Caterpillar (NYSE:CAT) beat the Street on earnings, but missed on revenue. The earth-mover company earned $2.54 per share on $16.45 billion in sales. The company lowered its outlook for the fiscal year 2012 to $66 billion in revenue and as little as $9 per share of earnings. Caterpillar is an economic bellwether company, and traders seem to have priced in expectations of weak sales. Shares are down just 1.14% in the pre-market.

After the bell this afternoon, Yahoo (NASDAQ:YHOO) will deliver its first earnings results with CEO Marissa Mayer at the helm. Yahoo is expected to book a profit of $0.26 per share on revenue of $1.08 billion, up from $0.23 per share a year ago. Analysts and investors will be looking for clues to Mayer's long-term plans to turn the struggling Web portal around. The company has gone through a bit of a management shake-up over the course of the quarter. Other notable tech companies including Apple (NASDAQ:AAPL) will report earnings this week as well. Apple is also scheduled to formally unveil a smaller version of the iPad tomorrow and Microsoft (NASDAQ:MSFT) will release Windows 8 later in the week.

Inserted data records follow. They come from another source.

/-- The same store makes the same elements: the words it writes are the matrix's, and below n the others agree. -/
theorem store_sameElements (h : SameElements s { s with pm := m }) (hw : s.pm.wf = true) (hm : m.wf = true)
    (hc : s.cfgOk = true) (d : Word) (M : Mat) : SameElements (store d M s) (store d M { s with pm := m }) := by
  intro slot x hx
  by_cases hin : ∃ r < descRows d, ∃ c < descCols d, slot = descSlot d r c
  · obtain ⟨r, hr, c, hcol, rfl⟩ := hin
    rw [store_pmWord hw hc M hr hcol hx, store_pmWord (s := { s with pm := m }) hm hc M hr hcol hx]
  · have hout : ∀ r < descRows d, ∀ c < descCols d, ∀ t < s.ring.n,
        wordAddr s.params slot x ≠ wordAddr s.params (descSlot d r c) t := fun r hr c hcol t ht heq =>
      hin ⟨r, hr, c, hcol, (wordAddr_inj (hx.trans_le (ring_n_le_nmax hc)) (ht.trans_le (ring_n_le_nmax hc)) heq).1⟩
    calc (store d M s).pmWord slot x = s.pmWord slot x := store_read_other hw M hout
      _ = ({ s with pm := m } : State).pmWord slot x := h slot x hx
      _ = (store d M { s with pm := m }).pmWord slot x :=
          (store_read_other (s := { s with pm := m }) hm M hout).symm

/-- Two answers to one command: states that agree but for PM's tail words, or one fault. -/
inductive OutcomeAlike : Host.Outcome State Fault Refusal → Host.Outcome State Fault Refusal → Prop
  | next {t t' : State} : SameButPm t t' → SameElements t t' → OutcomeAlike (.next t) (.next t')
  | fault (r : Fault) : OutcomeAlike (.fault r) (.fault r)

/-- The checks look at no word of PM, so both runs stop at the same one, or come to the rule. -/
theorem runCommand_outcomeAlike (h : SameElements s { s with pm := m }) (hw : s.pm.wf = true) (hm : m.wf = true)
    (opc : Opcode) (used : List (OperandField × Idx)) (ok : Bool) {p p' : Except Fault State}
    (hp : RuleAlike s { s with pm := m } p p') :
    OutcomeAlike (runCommand opc used ok p s) (runCommand opc used ok p' { s with pm := m }) := by
  have hfirst : firstInvalid { s with pm := m } used = firstInvalid s used := by
    induction used with
    | nil => rfl
    | cons u rest ih => simp only [firstInvalid, ih]; rfl
  simp only [runCommand, hfirst, show ({ s with pm := m } : State).cfgOk = s.cfgOk from rfl]
  cases hc : s.cfgOk with
  | false => exact .next rfl h
  | true =>
    cases firstInvalid s used with
    | some f => exact .next rfl h
    | none =>
      cases ok with
      | false => exact .next rfl h
      | true =>
        cases hp with
        | stores d M => exact .next rfl (store_sameElements h hw hm hc d M)
        | checks b => exact .next rfl h
        | faults r => exact .fault r

theorem exec_outcomeAlike (i : Instr) (h : SameElements s { s with pm := m }) (hw : s.pm.wf = true)
    (hm : m.wf = true) : OutcomeAlike (exec i s) (exec i { s with pm := m }) := by
  by_cases hi : i = .nop
  · rw [hi]
    exact .next rfl h
  · obtain ⟨used, ok, p, p', he, he', hp⟩ := exec_ruleAlike hi h
    rw [he, he']
    exact runCommand_outcomeAlike h hw hm _ used ok hp

/-- Settles O35: the second state is the first with another PM. -/
theorem tailWordsDoNotInfluenceCommands : Obligations.TailWordsDoNotInfluenceCommands := by
  unfold Obligations.TailWordsDoNotInfluenceCommands
  intro i s s' hw hw' hbut helems
  rw [SameButPm] at hbut
  have halike := exec_outcomeAlike (m := s'.pm) i (hbut ▸ helems) hw hw'
  rw [← hbut] at halike
  generalize exec i s = o, exec i s' = o' at halike
  cases halike with
  | next hbut' helems' => exact ⟨hbut', helems'⟩
  | fault r => rfl

end Sys2Proof.Machine
end

section
/-! PROOFS. The coefficients of what the commands compute, as the formulas of the rules: each ring, gadget and ciphertext
operation takes matrices that hold given coefficients to a matrix that holds the formula's (40_ring.md, 41_gadget.md,
42_gsw.md). -/

namespace Sys2Proof.Machine

open Sys2Proof.Spec

/-- The matrix is r×c and holds the coefficients f, below the degree bound n. -/
structure HasCoefs (R : RingCtx) (M : Mat) (r c : Nat) (f : Coefs) : Prop where
  rows : M.rows = r
  cols : M.cols = c
  coef : ∀ i < r, ∀ j < c, ∀ t < R.n, M.coef i j t = f i j t

variable {R : RingCtx} {A B M : Mat} {r c m : Nat} {f g : Coefs}

theorem HasCoefs.congr (h : HasCoefs R M r c f) (hfg : ∀ i < r, ∀ j < c, ∀ t < R.n, f i j t = g i j t) :
    HasCoefs R M r c g :=
  ⟨h.rows, h.cols, fun i hi j hj t ht => (h.coef i hi j hj t ht).trans (hfg i hi j hj t ht)⟩

theorem hasCoefs_matOf {F : Nat → Nat → Elem} (h : ∀ i < r, ∀ j < c, ∀ t < R.n, coeff (F i j) t = f i j t) :
    HasCoefs R (matOf r c F) r c f :=
  ⟨rfl, rfl, fun i hi j hj t ht => (coef_matOf F t hi hj).trans (h i hi j hj t ht)⟩

/-- A fetched operand holds the residues of its words (20_memory.md rule R63). -/
theorem hasCoefs_operand {s : State} {i : Idx} (h : HasShape s i r c) :
    HasCoefs s.ring (operand s (s.desc i)) r c (residue s i) := by
  obtain ⟨rfl, rfl⟩ := h
  exact ⟨rfl, rfl, fun a ha b hb t ht => coef_operand_eq_residue s i ha hb ht⟩

/-! ## Ring operations (40_ring.md rules R111 to R113, R118, R121) -/

/-- For one i the rule's double sum has one term: j = t - i, or j = t + n - i when that is negative (rule R111). -/
theorem negacyclic_inner_sum {n i t : Nat} (hi : i < n) (ht : t < n) (x : Int) (b : Nat → Nat) :
    (∑ j ∈ Finset.range n, if i + j = t then x * b j else if i + j = t + n then -(x * b j) else 0) =
      if i ≤ t then x * b (t - i) else -(x * b (t + n - i)) := by
  split
  case isTrue hle =>
    rw [Finset.sum_eq_single (t - i)]
    · rw [if_pos (by omega)]
    · intro j hj hne
      rw [Finset.mem_range] at hj
      rw [if_neg (by omega), if_neg (by omega)]
    · intro hout
      rw [Finset.mem_range] at hout
      omega
  case isFalse hgt =>
    rw [Finset.sum_eq_single (t + n - i)]
    · rw [if_neg (by omega), if_pos (by omega)]
    · intro j hj hne
      rw [if_neg (by omega), if_neg (by omega)]
    · intro hout
      rw [Finset.mem_range] at hout
      omega

/-- The multiplier's one sum is the rule's double sum (rule R111). -/
theorem coeff_polyMul_eq_negacyclic (R : RingCtx) (a b : Elem) {t : Nat} (ht : t < R.n) :
    coeff (polyMul R a b) t = residueOf R.q (negacyclic R.n (coeff a) (coeff b) t) := by
  rw [coeff_polyMul R a b ht, sumTo_eq_sum, negacyclic]
  refine congrArg (modq R) (Finset.sum_congr rfl fun i hi => ?_)
  exact (negacyclic_inner_sum (Finset.mem_range.1 hi) ht (coeff a i) (coeff b)).symm

/-- The double sum looks at coefficients below n only. -/
theorem negacyclic_congr {n : Nat} {a a' b b' : Nat → Nat} (ha : ∀ i < n, a i = a' i) (hb : ∀ j < n, b j = b' j)
    (t : Nat) : negacyclic n a b t = negacyclic n a' b' t := by
  refine Finset.sum_congr rfl fun i hi => Finset.sum_congr rfl fun j hj => ?_
  rw [ha i (Finset.mem_range.1 hi), hb j (Finset.mem_range.1 hj)]

/-- A ring product from the coefficients of its factors. -/
theorem coeff_polyMul_of_coeffs {a b : Elem} {x y : Nat → Nat} (ha : ∀ i < R.n, coeff a i = x i)
    (hb : ∀ i < R.n, coeff b i = y i) {t : Nat} (ht : t < R.n) :
    coeff (polyMul R a b) t = residueOf R.q (negacyclic R.n x y t) := by
  rw [coeff_polyMul_eq_negacyclic R a b ht, negacyclic_congr ha hb]

theorem hasCoefs_madd (hA : HasCoefs R A r c f) (hB : HasCoefs R B r c g) :
    HasCoefs R (madd R A B) r c (plus R.q f g) := by
  obtain ⟨rfl, rfl, hf⟩ := hA
  refine ⟨rfl, rfl, fun i hi j hj t ht => ?_⟩
  rw [coef_madd R A B hi hj ht, hf i hi j hj t ht, hB.coef i hi j hj t ht, ← Nat.cast_add, modq_natCast, plus]

theorem hasCoefs_msub (hA : HasCoefs R A r c f) (hB : HasCoefs R B r c g) :
    HasCoefs R (msub R A B) r c fun i j t => residueOf R.q ((f i j t : Int) - g i j t) := by
  obtain ⟨rfl, rfl, hf⟩ := hA
  refine ⟨rfl, rfl, fun i hi j hj t ht => ?_⟩
  rw [coef_msub R A B hi hj ht, hf i hi j hj t ht, hB.coef i hi j hj t ht]
  rfl

theorem hasCoefs_mneg (hA : HasCoefs R A r c f) :
    HasCoefs R (mneg R A) r c fun i j t => residueOf R.q (-(f i j t : Int)) := by
  obtain ⟨rfl, rfl, hf⟩ := hA
  refine ⟨rfl, rfl, fun i hi j hj t ht => ?_⟩
  rw [coef_mneg R A hi hj ht, hf i hi j hj t ht]
  rfl

/-- Reducing the terms of a sum does not change its residue (rule R110). -/
theorem modq_sumTo_modq (R : RingCtx) (m : Nat) (v : Nat → Int) :
    modq R (sumTo m fun l => (modq R (v l) : Int)) = modq R (∑ l ∈ Finset.range m, v l) := by
  refine modq_congr R ?_
  simp only [modq_cast, sumTo_eq_sum]
  exact (Finset.sum_int_mod _ _ _).symm

theorem hasCoefs_mmul (hA : HasCoefs R A r m f) (hB : HasCoefs R B m c g) :
    HasCoefs R (mmul R A B) r c (product R.q R.n m f g) := by
  obtain ⟨rfl, rfl, hf⟩ := hA
  obtain ⟨-, rfl, hg⟩ := hB
  refine ⟨rfl, rfl, fun i hi j hj t ht => ?_⟩
  rw [coef_mmul R A B hi hj ht, product]
  refine Eq.trans ?_ (modq_sumTo_modq R A.cols _)
  refine congrArg (modq R) (sumTo_congr fun l hl => congrArg Nat.cast ?_)
  exact coeff_polyMul_of_coeffs (hf i hi l hl) (hg l hl j hj) ht

theorem hasCoefs_mscale {e : Elem} {x : Nat → Nat} (he : ∀ t < R.n, coeff e t = x t) (hA : HasCoefs R A r c f) :
    HasCoefs R (mscale R e A) r c fun i j t => residueOf R.q (negacyclic R.n x (f i j) t) := by
  obtain ⟨rfl, rfl, hf⟩ := hA
  exact hasCoefs_matOf fun i hi j hj t ht => coeff_polyMul_of_coeffs he (hf i hi j hj) ht

theorem hasCoefs_ident {e : Elem} {x : Nat → Nat} (he : ∀ t < R.n, coeff e t = x t) :
    HasCoefs R (ident R e) (2 * R.k) (2 * R.k) (diagonal x) := by
  refine ⟨rfl, rfl, fun i hi j hj t ht => ?_⟩
  rw [coef_ident R e t hi hj, he t ht, diagonal]

theorem hasCoefs_transpose (hA : HasCoefs R A r c f) : HasCoefs R (transpose A) c r fun i j t => f j i t := by
  obtain ⟨rfl, rfl, hf⟩ := hA
  refine ⟨rfl, rfl, fun i hi j hj t ht => ?_⟩
  rw [coef_transpose A t hj hi, hf j hj i hi t ht]

theorem hasCoefs_topRows (hA : HasCoefs R A r c f) (hm : m ≤ r) : HasCoefs R (topRows m A) m c f := by
  obtain ⟨rfl, rfl, hf⟩ := hA
  exact hasCoefs_matOf fun i hi j hj t ht => hf i (hi.trans_le hm) j hj t ht

/-! ## The gadget functions (41_gadget.md rules R140 to R143) -/

/-- The column group of a gadget column. -/
theorem column_group_lt {k j : Nat} (hj : j < c * k) : j / k < c := Nat.div_lt_of_lt_mul (by rwa [Nat.mul_comm])

/-- The columns of a group. -/
theorem group_column_lt {k j l : Nat} (hj : j < c) (hl : l < k) : j * k + l < c * k := by
  have : (j + 1) * k ≤ c * k := Nat.mul_le_mul_right k hj
  rw [Nat.add_mul, Nat.one_mul] at this
  omega

theorem hasCoefs_pow2 (hA : HasCoefs R A r c f) : HasCoefs R (pow2 R A) r (c * R.k) (powers R.q R.k f) := by
  obtain ⟨rfl, rfl, hf⟩ := hA
  refine ⟨rfl, rfl, fun i hi j hj t ht => ?_⟩
  rw [coef_pow2 R A hi hj ht, hf i hi _ (column_group_lt hj) t ht, powers]

theorem hasCoefs_bdec (hA : HasCoefs R A r c f) : HasCoefs R (bdec R A) r (c * R.k) (bits R.k f) := by
  obtain ⟨rfl, rfl, hf⟩ := hA
  refine ⟨rfl, rfl, fun i hi j hj t ht => ?_⟩
  rw [coef_bdec R A hi hj ht, hf i hi _ (column_group_lt hj) t ht, bits, bitOf]

theorem hasCoefs_bdinv (hk : 1 ≤ R.k) (hA : HasCoefs R A r (c * R.k) f) :
    HasCoefs R (bdinv R A) r c (unbits R.q R.k f) := by
  obtain ⟨rfl, hcols, hf⟩ := hA
  have hdiv : A.cols / R.k = c := by rw [hcols, Nat.mul_div_cancel c hk]
  refine ⟨rfl, hdiv, fun i hi j hj t ht => ?_⟩
  rw [coef_bdinv R A hi (hdiv.symm ▸ hj) ht, unbits]
  congr 1
  refine Finset.sum_congr rfl fun l hl => ?_
  rw [hf i hi _ (group_column_lt hj (Finset.mem_range.1 hl)) t ht]

theorem hasCoefs_flat (hk : 1 ≤ R.k) (hA : HasCoefs R A r (c * R.k) f) :
    HasCoefs R (flat R A) r (c * R.k) (flatten R.q R.k f) :=
  hasCoefs_bdec (hasCoefs_bdinv hk hA)

/-! ## The ciphertext unit (42_gsw.md rules R161 to R171) -/

/-- The coefficients of a SecretKey column (rule R162). -/
theorem hasCoefs_secretKey {e : Elem} {x : Nat → Nat} (he : ∀ t < R.n, coeff e t = x t) :
    HasCoefs R (secretKey R e) (2 * R.k) 1 fun l _ t =>
      if l < R.k then (if t = 0 then 2 ^ l else 0) else 2 ^ (l - R.k) * residueOf R.q (-(x t : Int)) % R.q := by
  have hrow : HasCoefs R (matOf 1 2 fun _ j => if j = 0 then constElem R 1 else polyNeg R e) 1 2 fun _ j t =>
      if j = 0 then (if t = 0 then 1 % R.q else 0) else residueOf R.q (-(x t : Int)) := by
    refine hasCoefs_matOf fun i _ j _ t ht => ?_
    split
    · exact (coeff_elemOf _ ht).trans (by rw [← Nat.cast_one, modq_natCast])
    · rw [coeff_polyNeg R e ht, he t ht]
      rfl
  refine (hasCoefs_transpose (hasCoefs_pow2 hrow)).congr fun l hl _ _ t _ => ?_
  simp only [powers]
  by_cases hlow : l < R.k
  · have hq : 2 ^ l < R.q := Nat.pow_lt_pow_right (by decide) hlow
    rw [if_pos hlow, Nat.mod_eq_of_lt hlow, if_pos (Nat.div_eq_of_lt hlow)]
    split
    · rw [Nat.mul_mod_mod, Nat.mul_one, Nat.mod_eq_of_lt hq]
    · rw [Nat.mul_zero, Nat.zero_mod]
  · obtain ⟨d, rfl⟩ := Nat.exists_eq_add_of_le (Nat.le_of_not_lt hlow)
    have hd : d < R.k := by omega
    rw [if_neg hlow, Nat.add_mod_left, Nat.mod_eq_of_lt hd, Nat.add_div_left d (by omega), Nat.div_eq_of_lt hd,
      if_neg (by decide), Nat.add_sub_cancel_left]

/-- The coefficients of a PublicKey row (rule R164). -/
theorem hasCoefs_publicKey {t b e : Elem} {x y z : Nat → Nat} (ht : ∀ i < R.n, coeff t i = x i)
    (hb : ∀ i < R.n, coeff b i = y i) (he : ∀ i < R.n, coeff e i = z i) :
    HasCoefs R (publicKey R t b e) 1 2 fun _ j i =>
      if j = 0 then residueOf R.q (negacyclic R.n y x i + z i) else y i := by
  refine hasCoefs_matOf fun _ _ j _ i hi => ?_
  split
  · rw [coeff_polyAdd R _ _ hi, coeff_polyMul_of_coeffs hb ht hi, he i hi]
    refine modq_congr R ?_
    rw [show residueOf R.q (negacyclic R.n y x i) = modq R (negacyclic R.n y x i) from rfl, modq_cast,
      Int.emod_add_emod]
  · exact hb i hi

theorem band_iff (R : RingCtx) (b : Int) : band R b = true ↔ InBand R.q b := by
  rw [band, Bool.and_eq_true, decide_eq_true_eq, decide_eq_true_eq, InBand]

end Sys2Proof.Machine
end

section
/-! PROOFS. The decoder (42_gsw.md rules R166 to R168): each level settles one bit of the running integer, above all bits
that are known, and no later level changes it. -/

namespace Sys2Proof.Machine

open Sys2Proof.Spec

variable {R : RingCtx}

/-- The band test of level j on the running integer z (rules R166, R167). -/
def levelTest (R : RingCtx) (reduce : Bool) (v : Nat → Nat) (j z : Nat) : Bool :=
  let b : Int := (v j : Int) - (z : Int) * (2 ^ j : Nat)
  band R (if reduce then (modq R b : Int) else b)

theorem levelTest_iff (reduce : Bool) (v : Nat → Nat) (j z : Nat) :
    levelTest R reduce v j z = true ↔
      let b : Int := (v j : Int) - ((z * 2 ^ j : Nat) : Int)
      InBand R.q (if reduce then (residueOf R.q b : Int) else b) := by
  rw [levelTest, band_iff, Nat.cast_mul]
  exact Iff.rfl

theorem decodeLevels_succ (reduce : Bool) (v : Nat → Nat) (j z : Nat) :
    decodeLevels R reduce v (j + 1) z =
      decodeLevels R reduce v j (if levelTest R reduce v j z then z + 2 ^ (R.k - 1 - j) else z) := rfl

Shares of Ancestry.com (NASDAQ:ACOM) jumped 8.02% after the company agreed to be bought by European private equity firm Permira for $32 per share, a 41% premium over Friday's closing price.

Japan's exports fell 10.3% in September, partly due to Chinese boycotts of Japanese products. Japan's claim over a few islands led to protests in which Chinese smashed Japanese cars, leading would-be buyers to think twice before buying a Toyota (NYSE:TM). The yen's strength and global economic weakness didn't help. Imports of oil and gas -- which became subject to an extra tariff on Oct. 1 -- pushed imports up 2.9%. Japan's trade deficit for the month was 547.9 billion yen.  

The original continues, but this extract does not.